-- ==== Sys2Proof/Machine/Pins.lean ====
section
/-! DEFINITION. The management port (R435, R436) and the SMBus target (R497, R498). -/
namespace Sys2Proof.Machine

/-! The management port. -/

/-- What the port makes of a frame (R435). -/
inductive FrameClass where
  | ptp | management | dropped | cores
  deriving DecidableEq, Repr

/-- An address of the Capstan, as SYS_NET set them. -/
def State.capstanIp (s : State) (ip : Nat) : Bool := ip == s.cap.ipv4 || ip == s.cap.ipv6

def State.classify (s : State) (f : Frame) : FrameClass :=
  if f.etherType = 0x88F7 || (f.isUdp && s.capstanIp f.dstIp && (f.dstPort = 319 || f.dstPort = 320)) then .ptp
  else if f.isUdp && s.capstanIp f.dstIp && f.dstPort = 30817 then .management
  else if f.dstMac = s.cap.mac then .dropped
  else .cores

/-- The session of a source address and port. -/
def State.sessionOf (s : State) (addr port : Nat) : Option Nat :=
  (List.range 8).find? fun k => match s.session k with
    | some x => x.addr == addr && x.port == port
    | none => false

/-- A datagram of the management protocol: it keeps its session alive; HELLO opens one while fewer than 8 are open. A ninth is
refused with BUSY (R436), and a message before HELLO with VERSION (Table 14-6). -/
def State.datagram (s : State) (f : Frame) : State :=
  if 4096 < f.length || s.cap.run = .booting then s
  else match s.sessionOf f.srcAddr f.srcPort with
    | some k => s.modSession k fun x => { x with last := s.now, handAt := some s.now }
    | none =>
      let refuse := fun st : Nat => s.modCap fun c => { c with mgtRefused := some (f.srcAddr, f.srcPort, st) }
      if !f.isHello then refuse stVersion
      else match (List.range 8).find? fun k => (s.session k).isNone with
        | none => refuse stBusy
        | some k => s.modCap fun c => { c with sessions := c.sessions.set k (some ⟨f.srcAddr, f.srcPort, s.now, none, [], none, some s.now⟩) }

def execMgtFrame (fr : Frame) (s : State) : Out :=
  .next (match s.classify fr with
    | .ptp => s.modCap fun c => { c with mgtPtp := c.mgtPtp + 1 }
    | .management => s.datagram fr
    | .dropped => s.modCap fun c => { c with mgtDropped := c.mgtDropped + 1 }
    | .cores => s.modCap fun c => { c with mgtOs := c.mgtOs + 1 })

def execSessionExpiry (k : Nat) (s : State) : Out :=
  onInst (k < 8) s fun s =>
    match s.session k with
    | some x =>
      if x.last + 600 * SEC1 ≤ s.now then s.modCap fun c => { c with sessions := c.sessions.set k none } else s
    | none => s

/-! Registers that the SMBus shows, each with its reserved bits. -/

def FeedRec.word (x : FeedRec) : Nat := x.mv % 2 ^ 16 + x.ma10 % 2 ^ 16 * 2 ^ 16 + x.st.code * 2 ^ 32

/-- PWR_STATUS (Table 13-10). -/
def State.pwrStatus (s : State) : Nat :=
  let w := s.power
  w.gear % 16 + s.gearCeil % 16 * 2 ^ 4 + natOfBool s.feedCap.isSome * 2 ^ 8 + natOfBool (w.ballast != 0) * 2 ^ 9 +
    natOfBool w.ramp.isSome * 2 ^ 10 + natOfBool s.thermal.cartWarn * 2 ^ 11 + w.lastMinute % 2 ^ 32 * 2 ^ 16

/-- PWR_CLEAT (Table 13-9). -/
def State.pwrCleat (s : State) : Nat :=
  let w := s.power
  w.cleatCount % 2 ^ 16 + w.cleatSources % 2 ^ 8 * 2 ^ 16 + natOfBool w.cleat * 2 ^ 24 + w.cleatHoldMs % 2 ^ 10 * 2 ^ 32

/-- THM_DIE_d and THM_SPINE (Table 13-12): the hottest sensor, its index, the rise and the invalid sensors. -/
def thmWord (l : List (Option Int)) (rise : Int) : Nat :=
  let h := (hottest l).getD (0, 0)
  ofSigned 8 h.1 + h.2 % 64 * 2 ^ 8 + ofSigned 8 rise * 2 ^ 16 + (l.filter Option.isNone).length % 256 * 2 ^ 24

def State.thmDie (s : State) (d : Nat) : Nat :=
  thmWord (((List.range 8).map fun k => (s.region (8 * d + k)).temps).flatten) (riseOf (s.thermal.rises.getD d []))

def State.thmFan (s : State) : Nat :=
  s.thermal.fanCmd % 2 ^ 8 + s.thermal.fanMeas % 2 ^ 8 * 2 ^ 8 + s.thermal.fanRpm % 2 ^ 16 * 2 ^ 16

/-- Registers as bytes, their reserved bits unspecified (R12). -/
def State.regBytes (s : State) : List (Nat × Nat) → List Byte × State
  | [] => ([], s)
  | (v, res) :: r =>
    let (x, s1) := s.withReserved v res
    let (l, s2) := s1.regBytes r
    (natLe 8 x ++ l, s2)

/-! Control wires of the cartridge (Table 17-5). -/

/-- CART_PRES_N is low while a cartridge is fitted. -/
def State.cartPresLow (s : State) : Bool := s.thermal.present
/-- CART_ALERT_N is low while THM_CART.STATE is not 1, or EXPIRED or CART_WARN is set. -/
def State.cartAlertLow (s : State) : Bool := s.thermal.cart != .identified || s.thermal.cartExpired || s.thermal.cartWarn

/-! SMBus. -/

/-- The ordering code in ASCII (Table 17-11). -/
def orderingCode : List Byte := [0x48, 0x58, 0x4D, 0x2D, 0x4B, 0x56, 0x31, 0x2D, 0x37, 0x32, 0x30, 0x41]

def freeByte (w : W64) (k : Nat) : Byte := BitVec.ofNat 8 (w.toNat / 2 ^ (8 * k))

def feedRes : Nat := 2 ^ 64 - 2 ^ 34
def thmRes : Nat := 2 ^ 64 - 2 ^ 32 + 0xC000

/-- The data of a code (Table 17-6); none for a code not listed. What fills the ordering code's field, and reserved bytes
and bits, are open. -/
def State.smbusData (s : State) (code : Nat) : Option (List Byte × State) :=
  let running := s.cap.run == .running
  let (w, s1) := s.drawFree
  let zeros := fun n => 0x80 :: List.replicate (n - 1) (0 : Byte)
  if code = 1 then
    some (orderingCode ++ (List.range 4).map (freeByte w) ++ natLe 8 Config.moduleId ++ natLe 4 Config.manufactureDate ++
      (List.range 4).map (fun k => freeByte w (4 + k)), s1)
  else if code = 2 then
    some (s.regBytes [(s.pwrInput, 0), (s.power.feedA.word, feedRes), (s.power.feedB.word, feedRes)])
  else if code = 3 then
    some (s.regBytes [(s.pwrStatus, 2 ^ 64 - 2 ^ 48 + 0xF000), (s.pwrCleat, 2 ^ 64 - 2 ^ 42 + 0xFE000000),
      (s.rstCause, 0xFFF0)])
  else if code = 4 then
    (if !running then some (zeros 64, s)
    else
      let (l, s2) := s1.regBytes [(s.thmDie 0, thmRes), (s.thmDie 1, thmRes), (s.thmDie 2, thmRes), (s.thmDie 3, thmRes),
        (thmWord s.thermal.spine 0, thmRes), (ofSigned 8 s.thermal.inlet, 2 ^ 64 - 2 ^ 8), (s.thmFan, 2 ^ 64 - 2 ^ 32)]
      some ((freeByte w 0 &&& 0x7F) :: (List.range 7).map (fun k => freeByte w (k + 1)) ++ l, s2))
  else if code = 5 then
    (if !running then some (zeros 8, s) else some (s.regBytes [(s.mbxCapstan, 2 ^ 64 - 2 ^ 32 + 0xFC)]))
  else none

/-- The target's 7-bit address. -/
def State.smbusAddr (s : State) : Nat := 0x58 + s.pins.addr % 4

def State.setSmb (s : State) (l : Option (List Byte)) : State := { s with pins := { s.pins with smb := l } }

/-- R497: nothing is acknowledged for another address or code, or with a bad PEC. -/
def execSmbusBlockRead (addr code : Nat) (pecOk : Bool) (s : State) : Out :=
  .next (if !s.power.standby || addr ≠ s.smbusAddr || !pecOk then s.setSmb none
    else match s.smbusData code with
      | some (l, s1) => s1.setSmb (some l)
      | none => s.setSmb none)

/-- R498: the module answers a read of the Alert Response Address with its own, and releases the wire. -/
def execSmbusAlertResponse (s : State) : Out :=
  .next (if s.power.standby && s.pins.alertLow then
      { s with pins := { s.pins with alertLow := false, smb := some [BitVec.ofNat 8 s.smbusAddr] } }
    else s.setSmb none)

end Sys2Proof.Machine
end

* * * *

▸ What to produce: Reproduce exactly the stretch of the material above that starts at the line with "(Table 13-10). -/" and ends at the line with "let (x, s1) := s.withReserved v res", both included, and nothing else.

▸ Response for this exercise:
/-- PWR_STATUS (Table 13-10). -/
def State.pwrStatus (s : State) : Nat :=
  let w := s.power
  w.gear % 16 + s.gearCeil % 16 * 2 ^ 4 + natOfBool s.feedCap.isSome * 2 ^ 8 + natOfBool (w.ballast != 0) * 2 ^ 9 +
    natOfBool w.ramp.isSome * 2 ^ 10 + natOfBool s.thermal.cartWarn * 2 ^ 11 + w.lastMinute % 2 ^ 32 * 2 ^ 16

/-- PWR_CLEAT (Table 13-9). -/
def State.pwrCleat (s : State) : Nat :=
  let w := s.power
  w.cleatCount % 2 ^ 16 + w.cleatSources % 2 ^ 8 * 2 ^ 16 + natOfBool w.cleat * 2 ^ 24 + w.cleatHoldMs % 2 ^ 10 * 2 ^ 32

/-- THM_DIE_d and THM_SPINE (Table 13-12): the hottest sensor, its index, the rise and the invalid sensors. -/
def thmWord (l : List (Option Int)) (rise : Int) : Nat :=
  let h := (hottest l).getD (0, 0)
  ofSigned 8 h.1 + h.2 % 64 * 2 ^ 8 + ofSigned 8 rise * 2 ^ 16 + (l.filter Option.isNone).length % 256 * 2 ^ 24

def State.thmDie (s : State) (d : Nat) : Nat :=
  thmWord (((List.range 8).map fun k => (s.region (8 * d + k)).temps).flatten) (riseOf (s.thermal.rises.getD d []))

def State.thmFan (s : State) : Nat :=
  s.thermal.fanCmd % 2 ^ 8 + s.thermal.fanMeas % 2 ^ 8 * 2 ^ 8 + s.thermal.fanRpm % 2 ^ 16 * 2 ^ 16

/-- Registers as bytes, their reserved bits unspecified (R12). -/
def State.regBytes (s : State) : List (Nat × Nat) → List Byte × State
  | [] => ([], s)
  | (v, res) :: r =>
    let (x, s1) := s.withReserved v res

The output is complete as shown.